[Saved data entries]
Start of Block
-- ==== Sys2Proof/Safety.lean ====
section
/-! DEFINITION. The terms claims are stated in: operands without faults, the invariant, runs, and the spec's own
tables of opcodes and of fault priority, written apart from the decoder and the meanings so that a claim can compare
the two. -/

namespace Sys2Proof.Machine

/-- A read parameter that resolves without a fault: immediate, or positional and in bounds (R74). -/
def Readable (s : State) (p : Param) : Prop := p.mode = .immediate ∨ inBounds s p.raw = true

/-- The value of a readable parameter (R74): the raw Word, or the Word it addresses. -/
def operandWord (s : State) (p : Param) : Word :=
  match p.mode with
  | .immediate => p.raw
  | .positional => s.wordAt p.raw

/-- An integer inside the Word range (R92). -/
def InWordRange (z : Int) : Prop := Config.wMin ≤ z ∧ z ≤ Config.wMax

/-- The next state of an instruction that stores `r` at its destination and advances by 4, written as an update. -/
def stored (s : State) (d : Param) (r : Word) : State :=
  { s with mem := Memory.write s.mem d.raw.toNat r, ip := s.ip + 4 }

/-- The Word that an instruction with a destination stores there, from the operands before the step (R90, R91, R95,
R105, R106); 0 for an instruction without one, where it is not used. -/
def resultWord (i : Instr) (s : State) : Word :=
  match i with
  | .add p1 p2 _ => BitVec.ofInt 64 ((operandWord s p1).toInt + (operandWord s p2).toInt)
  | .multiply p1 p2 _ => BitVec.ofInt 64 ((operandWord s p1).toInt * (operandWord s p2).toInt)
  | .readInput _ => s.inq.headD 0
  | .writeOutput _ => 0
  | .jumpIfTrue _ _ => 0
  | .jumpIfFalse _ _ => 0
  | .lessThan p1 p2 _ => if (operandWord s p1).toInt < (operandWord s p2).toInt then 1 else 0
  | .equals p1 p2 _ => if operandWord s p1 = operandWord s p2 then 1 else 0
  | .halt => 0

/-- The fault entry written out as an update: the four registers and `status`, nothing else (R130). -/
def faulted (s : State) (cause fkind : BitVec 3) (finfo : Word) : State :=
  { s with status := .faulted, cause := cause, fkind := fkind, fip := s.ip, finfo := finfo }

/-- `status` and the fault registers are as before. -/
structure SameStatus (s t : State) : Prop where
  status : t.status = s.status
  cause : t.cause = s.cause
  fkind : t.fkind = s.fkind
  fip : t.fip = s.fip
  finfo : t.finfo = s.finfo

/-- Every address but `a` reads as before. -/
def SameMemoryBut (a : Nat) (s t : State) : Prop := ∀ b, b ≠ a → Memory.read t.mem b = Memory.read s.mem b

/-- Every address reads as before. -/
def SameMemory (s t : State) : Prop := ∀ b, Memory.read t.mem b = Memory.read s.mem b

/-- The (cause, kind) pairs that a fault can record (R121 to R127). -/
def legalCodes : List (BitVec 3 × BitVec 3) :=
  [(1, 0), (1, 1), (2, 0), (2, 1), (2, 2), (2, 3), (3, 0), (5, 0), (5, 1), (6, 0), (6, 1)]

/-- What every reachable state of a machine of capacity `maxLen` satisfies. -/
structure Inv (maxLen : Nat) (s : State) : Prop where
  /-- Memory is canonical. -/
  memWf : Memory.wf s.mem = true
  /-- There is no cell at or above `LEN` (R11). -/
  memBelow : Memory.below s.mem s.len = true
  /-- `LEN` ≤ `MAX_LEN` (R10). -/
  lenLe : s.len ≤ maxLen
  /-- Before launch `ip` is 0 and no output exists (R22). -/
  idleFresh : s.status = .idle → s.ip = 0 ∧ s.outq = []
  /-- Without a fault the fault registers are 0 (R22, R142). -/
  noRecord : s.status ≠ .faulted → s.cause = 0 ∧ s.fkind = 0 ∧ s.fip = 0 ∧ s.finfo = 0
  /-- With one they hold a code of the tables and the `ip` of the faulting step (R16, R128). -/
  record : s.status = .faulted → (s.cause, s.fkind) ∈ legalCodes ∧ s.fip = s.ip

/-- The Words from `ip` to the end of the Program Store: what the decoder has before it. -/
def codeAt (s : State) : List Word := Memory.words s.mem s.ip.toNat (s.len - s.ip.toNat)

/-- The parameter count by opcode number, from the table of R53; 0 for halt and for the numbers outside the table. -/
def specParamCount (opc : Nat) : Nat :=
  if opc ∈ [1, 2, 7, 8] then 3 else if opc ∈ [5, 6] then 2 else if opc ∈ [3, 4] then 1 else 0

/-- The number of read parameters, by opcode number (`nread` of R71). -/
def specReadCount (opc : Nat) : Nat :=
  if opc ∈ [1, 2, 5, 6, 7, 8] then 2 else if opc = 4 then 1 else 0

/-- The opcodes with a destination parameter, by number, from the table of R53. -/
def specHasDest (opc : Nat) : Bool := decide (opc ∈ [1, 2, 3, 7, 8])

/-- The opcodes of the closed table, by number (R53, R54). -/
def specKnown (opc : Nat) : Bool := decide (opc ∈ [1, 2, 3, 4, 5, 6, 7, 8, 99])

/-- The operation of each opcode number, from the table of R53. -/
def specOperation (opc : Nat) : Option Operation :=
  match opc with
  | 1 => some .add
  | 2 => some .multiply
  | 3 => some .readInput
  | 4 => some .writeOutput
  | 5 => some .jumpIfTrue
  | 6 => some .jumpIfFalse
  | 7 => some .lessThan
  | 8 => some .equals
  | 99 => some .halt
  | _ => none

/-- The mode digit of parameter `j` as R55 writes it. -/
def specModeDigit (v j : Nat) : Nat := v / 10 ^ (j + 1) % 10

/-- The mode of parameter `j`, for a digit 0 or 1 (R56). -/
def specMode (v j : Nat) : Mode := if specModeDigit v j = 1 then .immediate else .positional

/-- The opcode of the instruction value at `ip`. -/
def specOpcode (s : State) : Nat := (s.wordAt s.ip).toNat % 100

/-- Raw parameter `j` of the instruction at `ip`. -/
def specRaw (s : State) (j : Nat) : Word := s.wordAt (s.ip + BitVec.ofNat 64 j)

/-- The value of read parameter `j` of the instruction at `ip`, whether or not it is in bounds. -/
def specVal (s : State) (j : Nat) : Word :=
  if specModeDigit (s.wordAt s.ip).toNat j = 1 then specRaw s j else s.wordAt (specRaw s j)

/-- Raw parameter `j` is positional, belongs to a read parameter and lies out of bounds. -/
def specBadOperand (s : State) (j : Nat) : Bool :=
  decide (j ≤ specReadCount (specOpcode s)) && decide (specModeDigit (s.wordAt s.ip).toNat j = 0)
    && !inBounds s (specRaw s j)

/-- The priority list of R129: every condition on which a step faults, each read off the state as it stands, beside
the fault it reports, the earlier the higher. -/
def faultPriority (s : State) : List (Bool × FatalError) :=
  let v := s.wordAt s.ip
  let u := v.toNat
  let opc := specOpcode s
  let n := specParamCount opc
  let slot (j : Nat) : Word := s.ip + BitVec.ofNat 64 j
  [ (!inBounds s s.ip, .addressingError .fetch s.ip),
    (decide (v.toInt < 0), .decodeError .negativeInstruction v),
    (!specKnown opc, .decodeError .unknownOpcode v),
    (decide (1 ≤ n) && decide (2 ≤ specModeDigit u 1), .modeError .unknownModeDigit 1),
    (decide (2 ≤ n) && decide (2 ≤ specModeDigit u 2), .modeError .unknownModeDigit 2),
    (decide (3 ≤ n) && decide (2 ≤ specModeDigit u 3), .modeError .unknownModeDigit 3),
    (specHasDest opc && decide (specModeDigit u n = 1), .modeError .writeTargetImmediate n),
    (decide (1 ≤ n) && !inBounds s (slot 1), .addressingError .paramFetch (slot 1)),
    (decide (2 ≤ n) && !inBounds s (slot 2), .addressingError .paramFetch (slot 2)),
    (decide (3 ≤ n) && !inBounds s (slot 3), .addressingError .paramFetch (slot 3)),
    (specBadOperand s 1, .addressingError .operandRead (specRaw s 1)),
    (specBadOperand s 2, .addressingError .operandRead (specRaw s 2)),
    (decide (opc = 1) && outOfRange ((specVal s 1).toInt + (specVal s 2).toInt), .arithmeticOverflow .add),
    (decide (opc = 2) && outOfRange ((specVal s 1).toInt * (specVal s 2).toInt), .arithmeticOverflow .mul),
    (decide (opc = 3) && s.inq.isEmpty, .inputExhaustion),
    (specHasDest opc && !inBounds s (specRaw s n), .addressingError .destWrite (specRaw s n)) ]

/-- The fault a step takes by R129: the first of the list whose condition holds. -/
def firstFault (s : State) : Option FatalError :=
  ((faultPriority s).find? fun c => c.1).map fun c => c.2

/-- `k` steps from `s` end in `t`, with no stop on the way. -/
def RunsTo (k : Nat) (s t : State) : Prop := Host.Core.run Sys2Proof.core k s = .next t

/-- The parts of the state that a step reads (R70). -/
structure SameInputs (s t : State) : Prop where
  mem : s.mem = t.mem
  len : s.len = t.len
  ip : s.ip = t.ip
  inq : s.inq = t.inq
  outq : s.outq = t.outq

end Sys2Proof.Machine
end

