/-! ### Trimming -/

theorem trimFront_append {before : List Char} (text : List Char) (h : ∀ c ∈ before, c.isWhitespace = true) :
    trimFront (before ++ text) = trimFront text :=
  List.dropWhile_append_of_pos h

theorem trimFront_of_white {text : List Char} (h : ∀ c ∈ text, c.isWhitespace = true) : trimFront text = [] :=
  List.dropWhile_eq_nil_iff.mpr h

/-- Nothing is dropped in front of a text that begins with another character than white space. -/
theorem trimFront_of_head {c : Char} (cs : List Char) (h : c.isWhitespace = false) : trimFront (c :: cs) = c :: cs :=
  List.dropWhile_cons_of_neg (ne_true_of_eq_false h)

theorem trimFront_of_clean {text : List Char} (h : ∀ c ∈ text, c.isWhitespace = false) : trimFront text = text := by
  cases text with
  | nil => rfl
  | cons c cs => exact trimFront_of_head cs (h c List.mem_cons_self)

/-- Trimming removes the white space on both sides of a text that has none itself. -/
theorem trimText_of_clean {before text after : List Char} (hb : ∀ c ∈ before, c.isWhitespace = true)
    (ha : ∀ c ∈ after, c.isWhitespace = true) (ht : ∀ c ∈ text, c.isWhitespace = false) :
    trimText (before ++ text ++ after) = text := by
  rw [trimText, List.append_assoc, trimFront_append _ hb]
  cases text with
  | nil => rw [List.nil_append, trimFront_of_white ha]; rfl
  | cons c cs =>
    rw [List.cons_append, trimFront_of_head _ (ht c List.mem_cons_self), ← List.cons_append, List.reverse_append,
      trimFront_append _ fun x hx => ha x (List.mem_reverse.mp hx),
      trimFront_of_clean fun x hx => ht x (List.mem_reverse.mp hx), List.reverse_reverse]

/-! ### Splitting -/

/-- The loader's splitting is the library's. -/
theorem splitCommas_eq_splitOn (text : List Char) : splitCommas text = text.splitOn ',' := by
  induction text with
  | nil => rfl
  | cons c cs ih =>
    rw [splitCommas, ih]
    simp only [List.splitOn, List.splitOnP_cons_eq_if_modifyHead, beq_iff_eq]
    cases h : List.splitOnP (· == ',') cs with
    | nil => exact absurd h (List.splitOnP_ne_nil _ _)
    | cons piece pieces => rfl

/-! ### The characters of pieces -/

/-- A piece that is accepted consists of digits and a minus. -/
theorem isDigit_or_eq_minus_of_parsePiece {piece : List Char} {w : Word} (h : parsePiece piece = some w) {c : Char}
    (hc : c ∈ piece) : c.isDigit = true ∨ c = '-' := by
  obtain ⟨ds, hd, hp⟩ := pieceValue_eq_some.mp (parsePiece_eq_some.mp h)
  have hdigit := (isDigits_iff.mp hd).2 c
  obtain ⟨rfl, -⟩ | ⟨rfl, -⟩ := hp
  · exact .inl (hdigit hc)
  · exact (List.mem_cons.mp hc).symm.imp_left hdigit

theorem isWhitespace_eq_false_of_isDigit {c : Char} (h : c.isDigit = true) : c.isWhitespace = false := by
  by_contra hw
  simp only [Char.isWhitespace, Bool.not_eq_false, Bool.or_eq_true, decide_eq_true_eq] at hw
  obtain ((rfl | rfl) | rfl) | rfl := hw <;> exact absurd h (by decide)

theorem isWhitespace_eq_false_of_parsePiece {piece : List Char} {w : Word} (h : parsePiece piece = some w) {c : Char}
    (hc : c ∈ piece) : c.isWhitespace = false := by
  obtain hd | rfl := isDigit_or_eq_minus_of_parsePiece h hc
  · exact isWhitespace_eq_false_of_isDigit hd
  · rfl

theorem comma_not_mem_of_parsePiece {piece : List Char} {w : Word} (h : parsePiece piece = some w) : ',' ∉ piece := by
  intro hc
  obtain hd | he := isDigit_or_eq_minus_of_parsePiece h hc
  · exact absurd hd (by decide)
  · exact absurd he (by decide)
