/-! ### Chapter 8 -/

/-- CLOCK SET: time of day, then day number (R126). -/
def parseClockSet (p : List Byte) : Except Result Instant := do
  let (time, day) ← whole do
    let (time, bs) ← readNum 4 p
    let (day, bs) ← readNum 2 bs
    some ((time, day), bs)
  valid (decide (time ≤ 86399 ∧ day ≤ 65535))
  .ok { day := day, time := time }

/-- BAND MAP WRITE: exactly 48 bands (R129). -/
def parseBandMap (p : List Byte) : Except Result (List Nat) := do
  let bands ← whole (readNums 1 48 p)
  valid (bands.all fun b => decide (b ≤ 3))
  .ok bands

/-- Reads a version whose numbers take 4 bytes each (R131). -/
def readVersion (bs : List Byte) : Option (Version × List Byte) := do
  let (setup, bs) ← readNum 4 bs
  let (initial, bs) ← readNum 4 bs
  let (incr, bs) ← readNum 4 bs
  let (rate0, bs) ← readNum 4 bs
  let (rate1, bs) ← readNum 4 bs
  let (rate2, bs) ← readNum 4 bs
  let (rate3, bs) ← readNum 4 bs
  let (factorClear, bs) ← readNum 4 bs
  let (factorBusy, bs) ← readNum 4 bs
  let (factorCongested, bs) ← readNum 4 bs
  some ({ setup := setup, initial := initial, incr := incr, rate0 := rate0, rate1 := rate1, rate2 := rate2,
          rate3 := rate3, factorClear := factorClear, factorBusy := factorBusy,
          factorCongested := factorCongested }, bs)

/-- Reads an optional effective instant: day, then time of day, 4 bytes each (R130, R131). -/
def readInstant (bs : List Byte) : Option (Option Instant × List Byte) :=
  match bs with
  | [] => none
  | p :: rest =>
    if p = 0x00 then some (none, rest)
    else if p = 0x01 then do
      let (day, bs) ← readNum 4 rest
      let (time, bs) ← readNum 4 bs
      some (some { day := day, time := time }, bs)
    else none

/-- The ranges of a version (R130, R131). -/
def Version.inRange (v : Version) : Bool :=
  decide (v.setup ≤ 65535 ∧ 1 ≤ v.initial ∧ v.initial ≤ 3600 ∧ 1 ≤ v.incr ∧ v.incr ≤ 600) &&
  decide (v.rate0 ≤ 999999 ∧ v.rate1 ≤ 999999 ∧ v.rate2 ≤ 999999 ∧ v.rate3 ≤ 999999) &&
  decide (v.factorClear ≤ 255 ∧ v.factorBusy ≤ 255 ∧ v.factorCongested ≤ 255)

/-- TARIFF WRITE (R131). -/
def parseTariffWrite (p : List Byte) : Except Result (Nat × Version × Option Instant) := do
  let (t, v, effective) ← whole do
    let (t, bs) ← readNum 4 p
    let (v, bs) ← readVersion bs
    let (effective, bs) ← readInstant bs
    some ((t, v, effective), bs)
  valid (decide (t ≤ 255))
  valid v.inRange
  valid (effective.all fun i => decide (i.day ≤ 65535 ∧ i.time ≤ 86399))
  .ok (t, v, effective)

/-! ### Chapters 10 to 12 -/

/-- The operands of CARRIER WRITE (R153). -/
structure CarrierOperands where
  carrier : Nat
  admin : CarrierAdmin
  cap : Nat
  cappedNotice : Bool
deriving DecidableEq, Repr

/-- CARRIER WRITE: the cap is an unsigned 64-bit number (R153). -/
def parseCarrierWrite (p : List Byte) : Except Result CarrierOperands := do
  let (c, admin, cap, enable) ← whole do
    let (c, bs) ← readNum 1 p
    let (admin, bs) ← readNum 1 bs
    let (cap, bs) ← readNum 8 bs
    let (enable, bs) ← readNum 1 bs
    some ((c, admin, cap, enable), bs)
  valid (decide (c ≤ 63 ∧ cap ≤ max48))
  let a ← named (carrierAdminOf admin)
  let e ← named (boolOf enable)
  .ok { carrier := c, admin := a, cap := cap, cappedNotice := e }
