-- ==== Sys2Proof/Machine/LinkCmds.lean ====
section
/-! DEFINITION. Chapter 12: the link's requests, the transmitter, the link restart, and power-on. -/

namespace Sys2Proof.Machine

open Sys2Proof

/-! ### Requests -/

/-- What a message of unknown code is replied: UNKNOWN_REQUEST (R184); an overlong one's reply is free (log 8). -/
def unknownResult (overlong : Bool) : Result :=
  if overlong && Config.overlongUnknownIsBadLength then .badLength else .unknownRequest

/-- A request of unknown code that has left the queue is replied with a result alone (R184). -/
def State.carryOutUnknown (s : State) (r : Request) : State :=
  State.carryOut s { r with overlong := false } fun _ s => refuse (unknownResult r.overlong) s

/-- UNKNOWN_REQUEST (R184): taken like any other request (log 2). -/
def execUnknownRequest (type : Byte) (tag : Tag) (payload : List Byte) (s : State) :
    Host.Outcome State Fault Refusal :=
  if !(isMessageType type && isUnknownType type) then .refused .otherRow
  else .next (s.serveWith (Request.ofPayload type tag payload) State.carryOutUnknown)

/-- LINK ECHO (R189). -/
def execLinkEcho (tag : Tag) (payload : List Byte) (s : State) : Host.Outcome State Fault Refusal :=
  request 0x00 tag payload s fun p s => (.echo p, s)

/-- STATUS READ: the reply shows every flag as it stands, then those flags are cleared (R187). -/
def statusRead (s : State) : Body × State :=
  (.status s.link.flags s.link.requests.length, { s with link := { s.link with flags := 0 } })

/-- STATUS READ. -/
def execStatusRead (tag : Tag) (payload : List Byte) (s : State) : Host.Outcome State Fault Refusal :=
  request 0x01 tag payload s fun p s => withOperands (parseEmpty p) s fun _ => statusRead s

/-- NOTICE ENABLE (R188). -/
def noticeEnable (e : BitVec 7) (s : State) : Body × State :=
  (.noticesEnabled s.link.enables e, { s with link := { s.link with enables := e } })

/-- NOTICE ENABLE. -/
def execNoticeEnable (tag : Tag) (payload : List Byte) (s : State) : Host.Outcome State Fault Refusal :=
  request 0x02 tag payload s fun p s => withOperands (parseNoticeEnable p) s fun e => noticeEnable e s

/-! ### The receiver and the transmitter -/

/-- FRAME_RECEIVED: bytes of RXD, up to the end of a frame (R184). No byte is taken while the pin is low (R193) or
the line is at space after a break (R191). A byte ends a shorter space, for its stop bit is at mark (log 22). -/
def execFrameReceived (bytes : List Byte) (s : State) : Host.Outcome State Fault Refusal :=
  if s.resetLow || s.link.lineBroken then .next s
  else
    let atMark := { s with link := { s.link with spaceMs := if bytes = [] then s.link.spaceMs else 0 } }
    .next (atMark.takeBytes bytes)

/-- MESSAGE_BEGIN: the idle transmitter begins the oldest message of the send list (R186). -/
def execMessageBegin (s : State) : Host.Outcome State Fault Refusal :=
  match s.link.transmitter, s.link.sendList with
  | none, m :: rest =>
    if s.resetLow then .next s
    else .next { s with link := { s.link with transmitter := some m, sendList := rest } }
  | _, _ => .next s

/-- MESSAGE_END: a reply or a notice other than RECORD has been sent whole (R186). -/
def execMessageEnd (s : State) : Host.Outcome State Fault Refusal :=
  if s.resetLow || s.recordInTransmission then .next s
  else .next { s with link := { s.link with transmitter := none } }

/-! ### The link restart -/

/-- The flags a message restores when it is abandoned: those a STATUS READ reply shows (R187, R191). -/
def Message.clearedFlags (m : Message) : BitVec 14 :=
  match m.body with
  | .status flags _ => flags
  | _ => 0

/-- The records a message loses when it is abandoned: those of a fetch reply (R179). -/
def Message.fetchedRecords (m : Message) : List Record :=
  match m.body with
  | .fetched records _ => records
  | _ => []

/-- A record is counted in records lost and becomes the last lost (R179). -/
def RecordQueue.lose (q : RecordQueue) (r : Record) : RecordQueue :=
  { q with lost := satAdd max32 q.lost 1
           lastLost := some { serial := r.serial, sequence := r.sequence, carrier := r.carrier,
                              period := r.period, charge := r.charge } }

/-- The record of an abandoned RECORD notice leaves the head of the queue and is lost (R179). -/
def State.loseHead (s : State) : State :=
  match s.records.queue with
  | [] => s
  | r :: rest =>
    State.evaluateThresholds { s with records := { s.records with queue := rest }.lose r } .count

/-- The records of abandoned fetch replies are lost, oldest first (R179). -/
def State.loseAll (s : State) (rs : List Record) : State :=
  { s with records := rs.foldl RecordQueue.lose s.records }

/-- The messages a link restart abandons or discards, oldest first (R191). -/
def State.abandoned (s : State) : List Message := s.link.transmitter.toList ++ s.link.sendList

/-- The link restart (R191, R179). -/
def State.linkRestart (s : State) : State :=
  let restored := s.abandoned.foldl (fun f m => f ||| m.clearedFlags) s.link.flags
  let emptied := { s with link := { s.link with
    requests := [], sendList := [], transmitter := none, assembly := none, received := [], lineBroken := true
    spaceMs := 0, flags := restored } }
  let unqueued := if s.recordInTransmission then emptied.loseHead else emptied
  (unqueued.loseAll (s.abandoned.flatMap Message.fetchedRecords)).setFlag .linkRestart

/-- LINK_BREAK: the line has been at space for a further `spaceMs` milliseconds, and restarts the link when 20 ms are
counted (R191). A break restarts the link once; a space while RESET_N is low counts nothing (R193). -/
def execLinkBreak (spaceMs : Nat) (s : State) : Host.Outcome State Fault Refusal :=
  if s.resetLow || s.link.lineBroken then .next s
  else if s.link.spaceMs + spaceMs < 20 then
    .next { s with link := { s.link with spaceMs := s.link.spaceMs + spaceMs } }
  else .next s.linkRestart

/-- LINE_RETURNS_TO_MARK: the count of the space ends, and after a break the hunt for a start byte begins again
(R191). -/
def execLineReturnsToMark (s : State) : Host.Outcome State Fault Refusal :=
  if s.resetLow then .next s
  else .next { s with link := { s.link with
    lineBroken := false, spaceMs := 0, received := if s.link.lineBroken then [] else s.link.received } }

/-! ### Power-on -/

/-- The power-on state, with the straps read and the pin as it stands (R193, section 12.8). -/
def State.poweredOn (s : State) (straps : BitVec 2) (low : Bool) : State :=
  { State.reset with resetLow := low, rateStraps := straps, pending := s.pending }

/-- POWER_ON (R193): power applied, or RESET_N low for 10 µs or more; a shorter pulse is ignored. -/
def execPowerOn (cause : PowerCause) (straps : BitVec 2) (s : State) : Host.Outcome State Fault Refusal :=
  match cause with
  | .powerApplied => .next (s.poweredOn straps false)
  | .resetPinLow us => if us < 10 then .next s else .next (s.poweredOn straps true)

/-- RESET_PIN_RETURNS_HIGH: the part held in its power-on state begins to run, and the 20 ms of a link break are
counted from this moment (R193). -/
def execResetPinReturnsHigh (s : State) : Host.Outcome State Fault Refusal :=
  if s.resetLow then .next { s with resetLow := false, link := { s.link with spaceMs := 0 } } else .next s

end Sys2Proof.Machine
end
End of Block
- [WHAT THE TASK ASKS]
Set down, exactly as they appear above, all lines from the one that has "trimText (before ++" down to the one that has "of pieces -/", including those two and no others.

- [EXERCISE SOLUTION]
    trimText (before ++ text ++ after) = text := by
  rw [trimText, List.append_assoc, trimFront_append _ hb]
  cases text with
  | nil => rw [List.nil_append, trimFront_of_white ha]; rfl
  | cons c cs =>
    rw [List.cons_append, trimFront_of_head _ (ht c List.mem_cons_self), ← List.cons_append, List.reverse_append,
      trimFront_append _ fun x hx => ha x (List.mem_reverse.mp hx),
      trimFront_of_clean fun x hx => ht x (List.mem_reverse.mp hx), List.reverse_reverse]

/-! ### Splitting -/

/-- The loader's splitting is the library's. -/
theorem splitCommas_eq_splitOn (text : List Char) : splitCommas text = text.splitOn ',' := by
  induction text with
  | nil => rfl
  | cons c cs ih =>
    rw [splitCommas, ih]
    simp only [List.splitOn, List.splitOnP_cons_eq_if_modifyHead, beq_iff_eq]
    cases h : List.splitOnP (· == ',') cs with
    | nil => exact absurd h (List.splitOnP_ne_nil _ _)
    | cons piece pieces => rfl

/-! ### The characters of pieces -/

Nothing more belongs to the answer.